From 20 March 1796, Colli-Ricci commanded the ‘regiment’ of two Caccciatori battalions. (La Guerra del Alpi, p.54). The companies that made up Colli-Ricci’s Cacciatori two battalions were from the following regiments;

(Source: La Regie Truppe Sarde, p.27, for facings see pp.128–129, noting modifications on p.131)

The chart below summarises the history of the Sardinia-Piedmont light infantry during the War of the First Coalition based on La Regie Truppe Sarde, pp.27-33.

Looking at the research again it is likely that the two units of Corpo Franco each represent 4 companies of two figures each. These companies only had 60-85 men in February 1796 (Nafziger OOB).

p.249: The numbers of the demi-brigades given here are the numbers from the 2nd Amalgamation as denoted by the cadre demi-brigades de bataille from the 1st Amalgamation. The 2nd Amalgamations happened on 10 April 1796 (19e), 14 October 1795 (46e), 29 February 1796 (84e). (See Smith, Napoleon’s Regiments, pp. 78, 94, 126). These numbers were changed in May 1796 by a lottery, which allocated new numbers – the 46e became the 39e, the 19e became the 69e and the 84e became the 25e.

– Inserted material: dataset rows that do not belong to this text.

/-- Settles O3: every table of the reset state is empty, so each read gives the reset value or the default of its table; the states of
the clusters, of the module and of the HBM stacks are fields of the Reset column (R10, R389, R461). -/
theorem resetCanon : Obligations.ResetCanon := by
  unfold Obligations.ResetCanon
  have hmod : State.reset.mstate < mREADY := by rw [State.mstate_reset]; decide
  exact ⟨canon_reset, rfl, State.rd_reset, fun _ => State.clSt_reset, hmod, Tab.get_nil 0, fun _ => State.hbmStatus_reset⟩

end Sys2Proof.Claims
end

section
/-!
SUPPORT. What an operand leaves in the context memory (R159): a table's entries after an insertion, the entry that a fold and a
finalisation write, and that no other entry changes.
-/
namespace Sys2Proof.Machine

/-! ## Entries of a table -/

@[simp] theorem Tab.find_insert_same {α : Type} (t : Tab α) (k : Nat) (v : α) : (t.insert k v).find k = some v := by
  induction t with
  | nil => simp [Tab.insert, Tab.find]
  | cons e t ih =>
    obtain ⟨j, w⟩ := e
    unfold Tab.insert
    split
    · simp [Tab.find]
    split
    · simp [Tab.find]
    · next hk hl => simpa only [Tab.find, if_neg hk, if_neg hl] using ih

theorem Tab.find_insert_other {α : Type} (t : Tab α) {k j : Nat} (hj : j ≠ k) (v : α) : (t.insert k v).find j = t.find j := by
  induction t with
  | nil => simp [Tab.insert, Tab.find, hj]
  | cons e t ih =>
    obtain ⟨i, w⟩ := e
    unfold Tab.insert
    split
    · next hk => subst hk; simp only [Tab.find, if_neg hj]
    split
    · next hk hl =>
      by_cases hlt : j < k
      · simp [Tab.find, hj, hlt, show j ≠ i by omega, show j < i by omega]
      · simp only [Tab.find, if_neg hj, if_neg hlt]
    · simp only [Tab.find, ih]

/-! ## Entries of the context memory (R154) -/

variable {s t : State} {i : Nat}

theorem State.accAt_eq_some {c : Ctx} : s.accAt i = some c ↔ s.ctx.find i = some (.acc c) := by
  unfold State.accAt
  split
  · next h => simp [h]
  · next h => simpa using h c

/-- The context memory of `t` is that of `s`, but that entry `i` is the accumulating context `e`. -/
def State.SetsCtx (s : State) (i : Nat) (e : Ctx) (t : State) : Prop :=
  t.accAt i = some e ∧ ∀ k, k ≠ i → t.ctx.find k = s.ctx.find k

theorem State.SetsCtx.trans {u : State} {c e : Ctx} (h : s.SetsCtx i c t) (h' : t.SetsCtx i e u) : s.SetsCtx i e u :=
  ⟨h'.1, fun k hk => (h'.2 k hk).trans (h.2 k hk)⟩

theorem State.SetsCtx.of_ctx_eq {c : Ctx} (h : s.accAt i = some c) (ht : t.ctx = s.ctx) : s.SetsCtx i c t :=
  ⟨State.accAt_eq_some.mpr (ht ▸ State.accAt_eq_some.mp h), fun _ _ => by rw [ht]⟩

theorem State.setsCtx_setAcc (s : State) (i : Nat) (c : Ctx) : s.SetsCtx i c (s.setAcc i c) :=
  ⟨State.accAt_eq_some.mpr (Tab.find_insert_same _ _ _), fun _ hk => Tab.find_insert_other _ hk _⟩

Furthermore until new flags were available, which in the Armée d’Italie, didn’t happen until after December 1796, the flags carried by these units were those of the cadre demi-brigades de bataille, 19e, 46e and 84e. These flags were all of the 1794 pattern, with the 2nd battalion carrying one design while the 1st and 3rd carried identical flags of a different design. (see Letrun, Charrie, p.17, Krebs & Moris, PJ93).

1794 Pattern French Infantry Flags

p.251, last line: the date of the battle of Borghetto was the 30 May not the 21st (see page 83).

p.266: The reserve artillery should be divided into four stands: Northern redoubt (1 strength point), Southern redoubt (3), Davidovich (3) and Sebottendorf (3).

p.267: Marmont’s artillery should be recorded as horse artillery.

p.268: Weydenfeld’s detachment arrives on turn five of the six turns.